『天下大乱を生きる』

<天下大乱を生きる>
図書館で司馬遼太郎×小田実著『天下大乱を生きる』という本を手にしたのです。
おお 偉大な思想家とも言えるお二人の対談とは・・・すごい対談が企画されたもんやでぇ♪
初版が1977年とかなり古いのだが、当時の歴史認識には興味を惹かれるのです。


【天下大乱を生きる】
天下

司馬遼太郎×小田実著、風媒社、1996年刊

<「MARC」データベース>より
渾沌とする時代状況をまっすぐにつき進んだ二人の「自由人」。国家とは何か。日本人とは何か。アジアを駆け、世界を股にかける唯一無二の対談集。

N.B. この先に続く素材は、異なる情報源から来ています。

/-! ### modCand changes acq -/

@[simp] theorem modCand_islands (c : Candidate) (f : Candidate → Candidate) (s : State) : (modCand c f s).islands = s.islands := rfl
@[simp] theorem modCand_profile (c : Candidate) (f : Candidate → Candidate) (s : State) : (modCand c f s).profile = s.profile := rfl
@[simp] theorem modCand_ecsol (c : Candidate) (f : Candidate → Candidate) (s : State) : (modCand c f s).ecsol = s.ecsol := rfl
@[simp] theorem modCand_pcie (c : Candidate) (f : Candidate → Candidate) (s : State) : (modCand c f s).pcie = s.pcie := rfl
@[simp] theorem modCand_rates (c : Candidate) (f : Candidate → Candidate) (s : State) : (modCand c f s).rates = s.rates := rfl
@[simp] theorem modCand_apertures (c : Candidate) (f : Candidate → Candidate) (s : State) : (modCand c f s).apertures = s.apertures := rfl
@[simp] theorem modCand_front (c : Candidate) (f : Candidate → Candidate) (s : State) : (modCand c f s).front = s.front := rfl
@[simp] theorem modCand_chans (c : Candidate) (f : Candidate → Candidate) (s : State) : (modCand c f s).chans = s.chans := rfl
@[simp] theorem modCand_burst (c : Candidate) (f : Candidate → Candidate) (s : State) : (modCand c f s).burst = s.burst := rfl
@[simp] theorem modCand_cal (c : Candidate) (f : Candidate → Candidate) (s : State) : (modCand c f s).cal = s.cal := rfl
@[simp] theorem modCand_meas (c : Candidate) (f : Candidate → Candidate) (s : State) : (modCand c f s).meas = s.meas := rfl
@[simp] theorem modCand_banks (c : Candidate) (f : Candidate → Candidate) (s : State) : (modCand c f s).banks = s.banks := rfl
@[simp] theorem modCand_bankMem (c : Candidate) (f : Candidate → Candidate) (s : State) : (modCand c f s).bankMem = s.bankMem := rfl
@[simp] theorem modCand_poison (c : Candidate) (f : Candidate → Candidate) (s : State) : (modCand c f s).poison = s.poison := rfl
@[simp] theorem modCand_scrub (c : Candidate) (f : Candidate → Candidate) (s : State) : (modCand c f s).scrub = s.scrub := rfl
@[simp] theorem modCand_kernels (c : Candidate) (f : Candidate → Candidate) (s : State) : (modCand c f s).kernels = s.kernels := rfl
@[simp] theorem modCand_security (c : Candidate) (f : Candidate → Candidate) (s : State) : (modCand c f s).security = s.security := rfl
@[simp] theorem modCand_errlog (c : Candidate) (f : Candidate → Candidate) (s : State) : (modCand c f s).errlog = s.errlog := rfl
@[simp] theorem modCand_power (c : Candidate) (f : Candidate → Candidate) (s : State) : (modCand c f s).power = s.power := rfl
@[simp] theorem modCand_nunar (c : Candidate) (f : Candidate → Candidate) (s : State) : (modCand c f s).nunar = s.nunar := rfl
@[simp] theorem modCand_clk (c : Candidate) (f : Candidate → Candidate) (s : State) : (modCand c f s).clk = s.clk := rfl
@[simp] theorem modCand_link (c : Candidate) (f : Candidate → Candidate) (s : State) : (modCand c f s).link = s.link := rfl
@[simp] theorem modCand_bst (c : Candidate) (f : Candidate → Candidate) (s : State) : (modCand c f s).bst = s.bst := rfl
@[simp] theorem modCand_nav (c : Candidate) (f : Candidate → Candidate) (s : State) : (modCand c f s).nav = s.nav := rfl
@[simp] theorem modCand_ms (c : Candidate) (f : Candidate → Candidate) (s : State) : (modCand c f s).ms = s.ms := rfl
@[simp] theorem modCand_epochMs (c : Candidate) (f : Candidate → Candidate) (s : State) : (modCand c f s).epochMs = s.epochMs := rfl
@[simp] theorem modCand_measMs (c : Candidate) (f : Candidate → Candidate) (s : State) : (modCand c f s).measMs = s.measMs := rfl
@[simp] theorem modCand_pending (c : Candidate) (f : Candidate → Candidate) (s : State) : (modCand c f s).pending = s.pending := rfl

/-! ### modSlice changes apertures -/

@[simp] theorem modSlice_islands (a i : Nat) (f : SliceState → SliceState) (s : State) : (modSlice a i f s).islands = s.islands := rfl
@[simp] theorem modSlice_profile (a i : Nat) (f : SliceState → SliceState) (s : State) : (modSlice a i f s).profile = s.profile := rfl
@[simp] theorem modSlice_ecsol (a i : Nat) (f : SliceState → SliceState) (s : State) : (modSlice a i f s).ecsol = s.ecsol := rfl
@[simp] theorem modSlice_pcie (a i : Nat) (f : SliceState → SliceState) (s : State) : (modSlice a i f s).pcie = s.pcie := rfl
@[simp] theorem modSlice_rates (a i : Nat) (f : SliceState → SliceState) (s : State) : (modSlice a i f s).rates = s.rates := rfl
@[simp] theorem modSlice_front (a i : Nat) (f : SliceState → SliceState) (s : State) : (modSlice a i f s).front = s.front := rfl
@[simp] theorem modSlice_acq (a i : Nat) (f : SliceState → SliceState) (s : State) : (modSlice a i f s).acq = s.acq := rfl
@[simp] theorem modSlice_chans (a i : Nat) (f : SliceState → SliceState) (s : State) : (modSlice a i f s).chans = s.chans := rfl
@[simp] theorem modSlice_burst (a i : Nat) (f : SliceState → SliceState) (s : State) : (modSlice a i f s).burst = s.burst := rfl
@[simp] theorem modSlice_cal (a i : Nat) (f : SliceState → SliceState) (s : State) : (modSlice a i f s).cal = s.cal := rfl
@[simp] theorem modSlice_meas (a i : Nat) (f : SliceState → SliceState) (s : State) : (modSlice a i f s).meas = s.meas := rfl
@[simp] theorem modSlice_banks (a i : Nat) (f : SliceState → SliceState) (s : State) : (modSlice a i f s).banks = s.banks := rfl
@[simp] theorem modSlice_bankMem (a i : Nat) (f : SliceState → SliceState) (s : State) : (modSlice a i f s).bankMem = s.bankMem := rfl
@[simp] theorem modSlice_poison (a i : Nat) (f : SliceState → SliceState) (s : State) : (modSlice a i f s).poison = s.poison := rfl
@[simp] theorem modSlice_scrub (a i : Nat) (f : SliceState → SliceState) (s : State) : (modSlice a i f s).scrub = s.scrub := rfl
@[simp] theorem modSlice_kernels (a i : Nat) (f : SliceState → SliceState) (s : State) : (modSlice a i f s).kernels = s.kernels := rfl
@[simp] theorem modSlice_security (a i : Nat) (f : SliceState → SliceState) (s : State) : (modSlice a i f s).security = s.security := rfl
@[simp] theorem modSlice_errlog (a i : Nat) (f : SliceState → SliceState) (s : State) : (modSlice a i f s).errlog = s.errlog := rfl
@[simp] theorem modSlice_power (a i : Nat) (f : SliceState → SliceState) (s : State) : (modSlice a i f s).power = s.power := rfl
@[simp] theorem modSlice_nunar (a i : Nat) (f : SliceState → SliceState) (s : State) : (modSlice a i f s).nunar = s.nunar := rfl
@[simp] theorem modSlice_clk (a i : Nat) (f : SliceState → SliceState) (s : State) : (modSlice a i f s).clk = s.clk := rfl
@[simp] theorem modSlice_link (a i : Nat) (f : SliceState → SliceState) (s : State) : (modSlice a i f s).link = s.link := rfl
@[simp] theorem modSlice_bst (a i : Nat) (f : SliceState → SliceState) (s : State) : (modSlice a i f s).bst = s.bst := rfl
@[simp] theorem modSlice_nav (a i : Nat) (f : SliceState → SliceState) (s : State) : (modSlice a i f s).nav = s.nav := rfl
@[simp] theorem modSlice_ms (a i : Nat) (f : SliceState → SliceState) (s : State) : (modSlice a i f s).ms = s.ms := rfl
@[simp] theorem modSlice_epochMs (a i : Nat) (f : SliceState → SliceState) (s : State) : (modSlice a i f s).epochMs = s.epochMs := rfl
@[simp] theorem modSlice_measMs (a i : Nat) (f : SliceState → SliceState) (s : State) : (modSlice a i f s).measMs = s.measMs := rfl
@[simp] theorem modSlice_pending (a i : Nat) (f : SliceState → SliceState) (s : State) : (modSlice a i f s).pending = s.pending := rfl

1977年潮出版社刊行の再刊。

<読む前の大使寸評>
おお 偉大な思想家とも言えるお二人の対談とは・・・すごい対談が企画されたもんやでぇ♪
初版が1977年とかなり古いのだが、当時の歴史認識には興味を惹かれるのです。

amazon天下大乱を生きる



1977年当時の歴史認識について、お二人の対談を通じて見てみたいのです♪
1977年当時といえば戦後32年で、1972年の日中国交正常化、1974年のベ平連解散の後、1989年の天安門事件、1991年のソ連崩壊の前なので、かなり昔になります。


<精神構造において官僚的な日本人>p170~174
司馬:ともかく日本人というのは個人の能力を信用しないんです。トップの能力というのを。稲作農民はみんなそうですね。えらい変なことを言うようだけど、ヨーロッパも、もとは遊牧社会の基盤があるでしょう。スキタイとか、モンゴルとか、ロシアとかいうのは、遊牧社会が基盤でしょう。遊牧社会というのは、キャップが偉くなかったらいかんのです。キャップが偉くなかったら、冬どこで過ごすかということで失敗する。

小田:だから、さっきのぼくの言い方をすれば「平時の感覚」の問題ですね。稲作というのは「平時」を前提としないとできないからね。

司馬:そうですね。

小田:ぼくが在日韓国人と一緒に運動してわかったことは、韓国人は一人の人物に賭けるね。それは安全のためにいろんなアンテナを張るよ。だけど、こうと決まったら賭けるというところが、ちょっとあるね。よく、日本人は一人の人間を信頼したら一緒に死ぬというようなことを言うけど、あれはウソやと思うんだ。

司馬:そうかもしれない。韓国の場合は、賭けるのは人間しかないといえるかな。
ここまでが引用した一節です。